(Dataset entries)
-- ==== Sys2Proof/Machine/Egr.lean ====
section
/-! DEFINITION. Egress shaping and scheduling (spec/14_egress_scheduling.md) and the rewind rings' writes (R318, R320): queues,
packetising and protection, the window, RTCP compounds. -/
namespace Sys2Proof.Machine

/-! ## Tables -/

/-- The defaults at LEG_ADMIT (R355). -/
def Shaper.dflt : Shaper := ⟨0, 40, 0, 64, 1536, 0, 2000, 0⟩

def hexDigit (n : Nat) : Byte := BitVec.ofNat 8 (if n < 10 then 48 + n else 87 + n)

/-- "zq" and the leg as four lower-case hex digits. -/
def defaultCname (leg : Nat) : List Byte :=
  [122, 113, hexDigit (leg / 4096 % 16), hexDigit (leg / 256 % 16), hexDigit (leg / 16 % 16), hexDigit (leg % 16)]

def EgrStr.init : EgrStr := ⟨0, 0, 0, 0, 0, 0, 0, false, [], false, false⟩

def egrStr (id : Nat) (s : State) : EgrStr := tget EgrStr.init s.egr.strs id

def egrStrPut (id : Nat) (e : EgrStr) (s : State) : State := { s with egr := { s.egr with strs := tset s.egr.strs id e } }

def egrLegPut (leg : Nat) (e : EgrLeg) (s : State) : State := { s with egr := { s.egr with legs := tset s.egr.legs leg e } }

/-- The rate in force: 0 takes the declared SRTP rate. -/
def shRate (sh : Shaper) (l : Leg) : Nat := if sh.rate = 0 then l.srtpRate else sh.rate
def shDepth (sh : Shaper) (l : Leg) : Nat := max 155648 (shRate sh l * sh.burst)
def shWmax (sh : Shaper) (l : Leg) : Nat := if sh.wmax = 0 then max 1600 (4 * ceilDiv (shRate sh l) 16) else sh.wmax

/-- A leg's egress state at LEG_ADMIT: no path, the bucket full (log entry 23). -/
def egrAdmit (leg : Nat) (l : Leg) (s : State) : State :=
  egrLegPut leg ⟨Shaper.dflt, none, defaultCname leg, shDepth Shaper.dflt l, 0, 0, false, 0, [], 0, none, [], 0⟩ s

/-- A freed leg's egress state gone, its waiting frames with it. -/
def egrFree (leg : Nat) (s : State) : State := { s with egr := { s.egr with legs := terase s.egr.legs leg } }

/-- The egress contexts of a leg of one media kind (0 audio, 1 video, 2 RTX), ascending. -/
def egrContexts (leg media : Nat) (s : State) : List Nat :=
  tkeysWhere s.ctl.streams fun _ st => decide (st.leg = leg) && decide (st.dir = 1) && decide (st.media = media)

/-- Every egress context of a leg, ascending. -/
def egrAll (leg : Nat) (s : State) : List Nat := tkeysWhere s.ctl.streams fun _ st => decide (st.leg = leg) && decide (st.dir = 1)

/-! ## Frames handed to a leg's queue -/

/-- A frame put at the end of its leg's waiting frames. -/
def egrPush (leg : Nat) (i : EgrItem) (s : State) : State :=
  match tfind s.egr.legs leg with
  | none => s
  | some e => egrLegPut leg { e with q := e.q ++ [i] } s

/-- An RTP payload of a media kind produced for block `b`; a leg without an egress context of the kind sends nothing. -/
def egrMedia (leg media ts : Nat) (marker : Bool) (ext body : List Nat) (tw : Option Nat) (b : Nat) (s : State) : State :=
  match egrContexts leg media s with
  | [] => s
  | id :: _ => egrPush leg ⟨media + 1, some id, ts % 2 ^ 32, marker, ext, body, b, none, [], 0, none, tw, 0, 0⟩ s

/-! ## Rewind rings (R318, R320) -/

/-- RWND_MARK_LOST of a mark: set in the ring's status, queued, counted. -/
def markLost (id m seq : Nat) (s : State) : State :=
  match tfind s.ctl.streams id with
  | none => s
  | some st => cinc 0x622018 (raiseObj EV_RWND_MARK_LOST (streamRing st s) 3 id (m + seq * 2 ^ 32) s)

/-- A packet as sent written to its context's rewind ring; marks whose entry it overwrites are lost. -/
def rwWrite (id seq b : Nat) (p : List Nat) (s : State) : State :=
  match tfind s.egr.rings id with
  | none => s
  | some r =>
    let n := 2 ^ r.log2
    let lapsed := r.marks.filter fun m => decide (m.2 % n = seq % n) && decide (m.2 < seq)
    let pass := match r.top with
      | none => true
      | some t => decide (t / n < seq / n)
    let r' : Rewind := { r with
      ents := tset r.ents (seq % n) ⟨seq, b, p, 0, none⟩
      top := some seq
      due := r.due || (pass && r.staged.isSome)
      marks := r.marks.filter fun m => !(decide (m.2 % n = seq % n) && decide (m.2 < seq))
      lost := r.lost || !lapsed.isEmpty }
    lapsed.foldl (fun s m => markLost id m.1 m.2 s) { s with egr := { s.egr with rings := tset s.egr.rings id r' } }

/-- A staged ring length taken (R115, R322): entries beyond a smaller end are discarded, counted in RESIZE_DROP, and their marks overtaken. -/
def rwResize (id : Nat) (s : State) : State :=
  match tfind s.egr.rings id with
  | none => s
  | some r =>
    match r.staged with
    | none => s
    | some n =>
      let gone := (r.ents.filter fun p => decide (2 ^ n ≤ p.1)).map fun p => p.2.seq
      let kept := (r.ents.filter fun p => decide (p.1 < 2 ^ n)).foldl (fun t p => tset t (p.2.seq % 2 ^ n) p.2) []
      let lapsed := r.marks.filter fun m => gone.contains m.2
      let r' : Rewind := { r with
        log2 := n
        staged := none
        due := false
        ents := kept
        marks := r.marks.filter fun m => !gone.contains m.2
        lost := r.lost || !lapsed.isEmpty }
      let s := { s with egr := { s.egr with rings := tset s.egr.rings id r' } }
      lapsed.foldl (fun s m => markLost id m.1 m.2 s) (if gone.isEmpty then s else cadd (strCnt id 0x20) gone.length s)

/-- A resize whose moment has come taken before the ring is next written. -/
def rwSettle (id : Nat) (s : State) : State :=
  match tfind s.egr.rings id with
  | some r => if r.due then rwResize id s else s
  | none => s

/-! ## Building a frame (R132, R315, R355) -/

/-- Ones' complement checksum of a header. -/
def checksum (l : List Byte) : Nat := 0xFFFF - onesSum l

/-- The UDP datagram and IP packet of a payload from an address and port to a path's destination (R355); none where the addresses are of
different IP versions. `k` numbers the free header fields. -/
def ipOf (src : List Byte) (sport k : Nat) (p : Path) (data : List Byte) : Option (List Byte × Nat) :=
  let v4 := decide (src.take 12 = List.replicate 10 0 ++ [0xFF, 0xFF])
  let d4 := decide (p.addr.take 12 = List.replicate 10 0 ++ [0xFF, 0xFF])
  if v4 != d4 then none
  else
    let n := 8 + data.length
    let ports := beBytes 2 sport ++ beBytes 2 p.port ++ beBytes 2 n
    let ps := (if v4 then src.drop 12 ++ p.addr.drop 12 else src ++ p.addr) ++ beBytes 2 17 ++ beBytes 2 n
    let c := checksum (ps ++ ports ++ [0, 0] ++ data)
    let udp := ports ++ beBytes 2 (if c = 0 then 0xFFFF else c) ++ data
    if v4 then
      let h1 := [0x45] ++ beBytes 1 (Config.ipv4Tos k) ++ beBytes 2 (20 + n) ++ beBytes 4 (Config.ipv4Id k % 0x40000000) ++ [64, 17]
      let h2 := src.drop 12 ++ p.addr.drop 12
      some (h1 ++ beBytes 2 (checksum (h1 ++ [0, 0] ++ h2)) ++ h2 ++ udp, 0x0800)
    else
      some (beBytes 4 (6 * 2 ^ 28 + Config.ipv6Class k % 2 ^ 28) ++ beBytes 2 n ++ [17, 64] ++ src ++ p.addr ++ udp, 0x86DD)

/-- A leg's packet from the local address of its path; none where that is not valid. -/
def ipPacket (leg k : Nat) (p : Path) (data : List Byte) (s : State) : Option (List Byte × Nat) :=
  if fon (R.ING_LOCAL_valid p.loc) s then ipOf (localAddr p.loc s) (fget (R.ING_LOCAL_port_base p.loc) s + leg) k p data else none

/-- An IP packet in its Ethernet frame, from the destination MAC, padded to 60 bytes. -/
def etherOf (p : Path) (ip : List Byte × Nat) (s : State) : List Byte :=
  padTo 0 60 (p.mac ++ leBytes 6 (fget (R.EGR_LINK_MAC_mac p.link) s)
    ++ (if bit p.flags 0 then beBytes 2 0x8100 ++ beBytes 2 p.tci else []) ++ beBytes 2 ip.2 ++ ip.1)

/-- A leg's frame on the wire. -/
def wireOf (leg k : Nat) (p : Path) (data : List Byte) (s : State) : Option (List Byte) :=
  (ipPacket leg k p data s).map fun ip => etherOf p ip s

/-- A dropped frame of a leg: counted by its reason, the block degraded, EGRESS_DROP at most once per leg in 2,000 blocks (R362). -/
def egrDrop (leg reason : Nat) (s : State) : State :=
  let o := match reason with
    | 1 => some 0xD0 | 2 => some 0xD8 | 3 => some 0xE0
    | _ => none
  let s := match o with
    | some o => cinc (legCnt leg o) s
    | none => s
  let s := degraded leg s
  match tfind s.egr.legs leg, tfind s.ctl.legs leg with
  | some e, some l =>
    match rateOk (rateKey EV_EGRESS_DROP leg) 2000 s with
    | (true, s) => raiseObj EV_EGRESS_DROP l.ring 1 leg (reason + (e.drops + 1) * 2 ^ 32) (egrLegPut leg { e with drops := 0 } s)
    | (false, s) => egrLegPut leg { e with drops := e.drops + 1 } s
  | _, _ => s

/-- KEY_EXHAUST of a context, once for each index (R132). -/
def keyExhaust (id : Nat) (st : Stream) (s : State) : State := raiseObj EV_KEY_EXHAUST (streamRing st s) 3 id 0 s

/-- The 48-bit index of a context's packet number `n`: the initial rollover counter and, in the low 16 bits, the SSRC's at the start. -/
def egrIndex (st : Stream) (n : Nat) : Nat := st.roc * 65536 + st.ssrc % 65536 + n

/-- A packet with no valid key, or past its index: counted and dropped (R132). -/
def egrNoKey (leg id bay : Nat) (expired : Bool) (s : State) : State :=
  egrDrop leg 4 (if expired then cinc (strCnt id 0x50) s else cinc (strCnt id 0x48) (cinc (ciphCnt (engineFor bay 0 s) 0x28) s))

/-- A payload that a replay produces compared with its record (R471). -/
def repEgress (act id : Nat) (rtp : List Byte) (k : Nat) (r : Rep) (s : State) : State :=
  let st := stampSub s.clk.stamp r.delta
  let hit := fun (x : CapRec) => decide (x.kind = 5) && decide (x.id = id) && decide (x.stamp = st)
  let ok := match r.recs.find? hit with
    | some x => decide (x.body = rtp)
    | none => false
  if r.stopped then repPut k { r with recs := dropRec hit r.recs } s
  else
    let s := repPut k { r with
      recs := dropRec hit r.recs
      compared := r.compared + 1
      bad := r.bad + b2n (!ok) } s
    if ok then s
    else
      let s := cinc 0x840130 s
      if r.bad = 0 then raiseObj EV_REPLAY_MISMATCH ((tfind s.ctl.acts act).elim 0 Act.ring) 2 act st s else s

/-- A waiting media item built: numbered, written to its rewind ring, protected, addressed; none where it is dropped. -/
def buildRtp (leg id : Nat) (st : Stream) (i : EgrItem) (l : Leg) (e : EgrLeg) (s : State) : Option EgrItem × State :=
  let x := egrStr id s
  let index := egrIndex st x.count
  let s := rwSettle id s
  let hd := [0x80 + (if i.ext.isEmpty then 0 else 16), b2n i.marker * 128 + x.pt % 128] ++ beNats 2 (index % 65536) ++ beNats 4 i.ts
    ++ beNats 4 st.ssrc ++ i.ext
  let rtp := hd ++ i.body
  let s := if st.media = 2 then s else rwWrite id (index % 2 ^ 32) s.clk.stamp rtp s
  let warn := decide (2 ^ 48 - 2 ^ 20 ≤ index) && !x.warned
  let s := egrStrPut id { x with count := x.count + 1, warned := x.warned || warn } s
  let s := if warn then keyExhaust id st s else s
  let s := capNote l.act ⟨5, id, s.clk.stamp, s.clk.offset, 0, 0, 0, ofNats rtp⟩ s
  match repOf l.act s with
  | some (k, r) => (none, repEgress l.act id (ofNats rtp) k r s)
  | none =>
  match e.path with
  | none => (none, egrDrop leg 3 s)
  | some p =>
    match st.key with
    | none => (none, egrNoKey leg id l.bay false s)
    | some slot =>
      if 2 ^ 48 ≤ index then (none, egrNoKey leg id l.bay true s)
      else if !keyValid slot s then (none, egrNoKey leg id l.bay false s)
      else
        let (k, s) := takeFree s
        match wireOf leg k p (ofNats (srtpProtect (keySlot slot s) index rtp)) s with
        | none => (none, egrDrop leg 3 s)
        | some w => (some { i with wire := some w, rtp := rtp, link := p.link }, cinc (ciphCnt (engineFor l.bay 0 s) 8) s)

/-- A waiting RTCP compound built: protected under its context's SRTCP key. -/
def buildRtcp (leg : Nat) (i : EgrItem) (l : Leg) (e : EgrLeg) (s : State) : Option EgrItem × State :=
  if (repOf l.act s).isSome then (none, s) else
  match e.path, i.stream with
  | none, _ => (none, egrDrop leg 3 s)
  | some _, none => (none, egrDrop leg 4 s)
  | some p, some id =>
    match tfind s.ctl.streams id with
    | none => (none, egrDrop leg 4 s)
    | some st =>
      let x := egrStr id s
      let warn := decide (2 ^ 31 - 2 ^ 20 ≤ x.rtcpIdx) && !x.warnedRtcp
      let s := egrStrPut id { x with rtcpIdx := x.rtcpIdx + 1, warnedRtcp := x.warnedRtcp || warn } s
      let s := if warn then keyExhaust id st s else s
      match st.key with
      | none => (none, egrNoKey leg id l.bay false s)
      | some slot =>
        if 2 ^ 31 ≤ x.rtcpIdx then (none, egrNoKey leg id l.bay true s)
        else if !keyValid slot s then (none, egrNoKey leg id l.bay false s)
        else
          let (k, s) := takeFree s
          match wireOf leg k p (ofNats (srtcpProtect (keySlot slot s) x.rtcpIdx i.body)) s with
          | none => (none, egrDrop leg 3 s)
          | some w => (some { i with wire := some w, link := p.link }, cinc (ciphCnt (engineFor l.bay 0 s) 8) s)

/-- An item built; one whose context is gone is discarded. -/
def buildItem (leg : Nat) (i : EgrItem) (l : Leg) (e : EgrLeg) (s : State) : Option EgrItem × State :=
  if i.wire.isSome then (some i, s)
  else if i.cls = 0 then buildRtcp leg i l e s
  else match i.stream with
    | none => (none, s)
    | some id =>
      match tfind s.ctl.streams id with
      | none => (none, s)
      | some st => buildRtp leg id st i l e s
==
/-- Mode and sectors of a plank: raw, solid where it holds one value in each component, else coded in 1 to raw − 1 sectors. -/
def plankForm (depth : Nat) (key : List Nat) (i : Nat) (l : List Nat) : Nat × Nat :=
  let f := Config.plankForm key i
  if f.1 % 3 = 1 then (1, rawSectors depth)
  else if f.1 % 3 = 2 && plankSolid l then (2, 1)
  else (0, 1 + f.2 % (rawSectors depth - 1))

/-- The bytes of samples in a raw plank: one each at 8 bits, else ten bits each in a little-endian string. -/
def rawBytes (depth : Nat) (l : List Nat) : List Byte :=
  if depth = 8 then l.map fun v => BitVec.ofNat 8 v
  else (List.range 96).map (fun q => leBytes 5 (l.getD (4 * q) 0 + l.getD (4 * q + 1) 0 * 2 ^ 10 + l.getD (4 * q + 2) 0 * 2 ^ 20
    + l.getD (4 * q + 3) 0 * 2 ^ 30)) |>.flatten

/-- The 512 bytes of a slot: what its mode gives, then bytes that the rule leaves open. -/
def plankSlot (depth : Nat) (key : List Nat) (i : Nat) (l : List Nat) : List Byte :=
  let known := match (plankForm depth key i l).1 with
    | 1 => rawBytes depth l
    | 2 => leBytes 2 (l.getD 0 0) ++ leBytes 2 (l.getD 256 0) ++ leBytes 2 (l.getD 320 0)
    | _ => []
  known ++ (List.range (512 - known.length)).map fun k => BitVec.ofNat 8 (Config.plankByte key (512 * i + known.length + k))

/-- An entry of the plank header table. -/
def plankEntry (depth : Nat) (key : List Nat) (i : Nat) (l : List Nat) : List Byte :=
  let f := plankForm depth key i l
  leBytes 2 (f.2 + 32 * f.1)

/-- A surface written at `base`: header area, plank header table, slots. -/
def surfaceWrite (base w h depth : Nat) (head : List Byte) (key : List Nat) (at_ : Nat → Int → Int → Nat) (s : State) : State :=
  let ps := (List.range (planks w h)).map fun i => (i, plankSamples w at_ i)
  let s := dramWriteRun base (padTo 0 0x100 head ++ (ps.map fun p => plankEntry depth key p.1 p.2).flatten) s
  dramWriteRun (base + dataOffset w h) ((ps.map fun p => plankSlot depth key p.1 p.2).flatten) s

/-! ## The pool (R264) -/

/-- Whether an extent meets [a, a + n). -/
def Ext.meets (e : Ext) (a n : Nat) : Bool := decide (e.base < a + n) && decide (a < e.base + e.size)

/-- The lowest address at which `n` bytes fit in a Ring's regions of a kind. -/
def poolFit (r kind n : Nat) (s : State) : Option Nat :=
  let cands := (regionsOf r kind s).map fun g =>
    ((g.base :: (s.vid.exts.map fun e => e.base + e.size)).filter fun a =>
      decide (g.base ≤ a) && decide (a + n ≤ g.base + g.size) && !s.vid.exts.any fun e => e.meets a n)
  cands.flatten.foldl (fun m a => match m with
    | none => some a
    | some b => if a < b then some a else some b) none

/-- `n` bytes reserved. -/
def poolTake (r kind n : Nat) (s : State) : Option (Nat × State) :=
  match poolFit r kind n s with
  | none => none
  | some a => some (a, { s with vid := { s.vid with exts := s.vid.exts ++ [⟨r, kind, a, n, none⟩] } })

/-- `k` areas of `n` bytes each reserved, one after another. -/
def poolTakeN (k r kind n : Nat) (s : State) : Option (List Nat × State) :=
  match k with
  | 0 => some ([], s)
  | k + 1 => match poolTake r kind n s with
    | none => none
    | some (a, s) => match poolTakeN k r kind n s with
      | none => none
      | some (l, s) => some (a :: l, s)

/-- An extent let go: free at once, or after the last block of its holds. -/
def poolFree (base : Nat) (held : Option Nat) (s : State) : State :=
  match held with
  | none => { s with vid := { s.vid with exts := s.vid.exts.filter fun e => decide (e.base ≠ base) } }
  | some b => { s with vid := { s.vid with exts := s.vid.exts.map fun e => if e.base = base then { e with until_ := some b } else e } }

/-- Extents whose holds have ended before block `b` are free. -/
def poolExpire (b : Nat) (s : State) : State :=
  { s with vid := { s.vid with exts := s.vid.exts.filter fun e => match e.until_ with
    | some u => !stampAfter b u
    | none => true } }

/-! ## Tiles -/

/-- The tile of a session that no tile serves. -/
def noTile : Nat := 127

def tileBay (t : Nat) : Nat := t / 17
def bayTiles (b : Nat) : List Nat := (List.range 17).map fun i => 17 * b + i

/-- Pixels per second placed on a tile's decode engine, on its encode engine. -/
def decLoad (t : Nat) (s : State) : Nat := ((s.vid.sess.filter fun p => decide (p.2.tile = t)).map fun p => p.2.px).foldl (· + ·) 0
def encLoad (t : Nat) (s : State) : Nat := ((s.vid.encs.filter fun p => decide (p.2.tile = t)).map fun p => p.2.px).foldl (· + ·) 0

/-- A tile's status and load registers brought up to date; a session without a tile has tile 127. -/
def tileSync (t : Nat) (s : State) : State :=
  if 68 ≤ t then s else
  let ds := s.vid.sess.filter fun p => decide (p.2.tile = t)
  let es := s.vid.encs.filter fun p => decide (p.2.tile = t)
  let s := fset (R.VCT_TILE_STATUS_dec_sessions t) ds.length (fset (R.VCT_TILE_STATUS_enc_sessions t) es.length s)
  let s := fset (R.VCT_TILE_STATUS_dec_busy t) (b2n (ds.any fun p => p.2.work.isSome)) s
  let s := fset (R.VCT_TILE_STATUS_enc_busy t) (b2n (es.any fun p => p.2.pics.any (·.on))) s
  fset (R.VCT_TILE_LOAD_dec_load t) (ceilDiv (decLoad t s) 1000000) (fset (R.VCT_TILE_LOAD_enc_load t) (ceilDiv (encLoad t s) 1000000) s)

REQUIRED ACTION
With the line that has "let udp := ports" as the first and the line that has "def ipPacket (leg" as the last, repeat exactly that run of lines above and no more.

TASK RESULT
    let udp := ports ++ beBytes 2 (if c = 0 then 0xFFFF else c) ++ data
    if v4 then
      let h1 := [0x45] ++ beBytes 1 (Config.ipv4Tos k) ++ beBytes 2 (20 + n) ++ beBytes 4 (Config.ipv4Id k % 0x40000000) ++ [64, 17]
      let h2 := src.drop 12 ++ p.addr.drop 12
      some (h1 ++ beBytes 2 (checksum (h1 ++ [0, 0] ++ h2)) ++ h2 ++ udp, 0x0800)
    else
      some (beBytes 4 (6 * 2 ^ 28 + Config.ipv6Class k % 2 ^ 28) ++ beBytes 2 n ++ [17, 64] ++ src ++ p.addr ++ udp, 0x86DD)

/-- A leg's packet from the local address of its path; none where that is not valid. -/
def ipPacket (leg k : Nat) (p : Path) (data : List Byte) (s : State) : Option (List Byte × Nat) :=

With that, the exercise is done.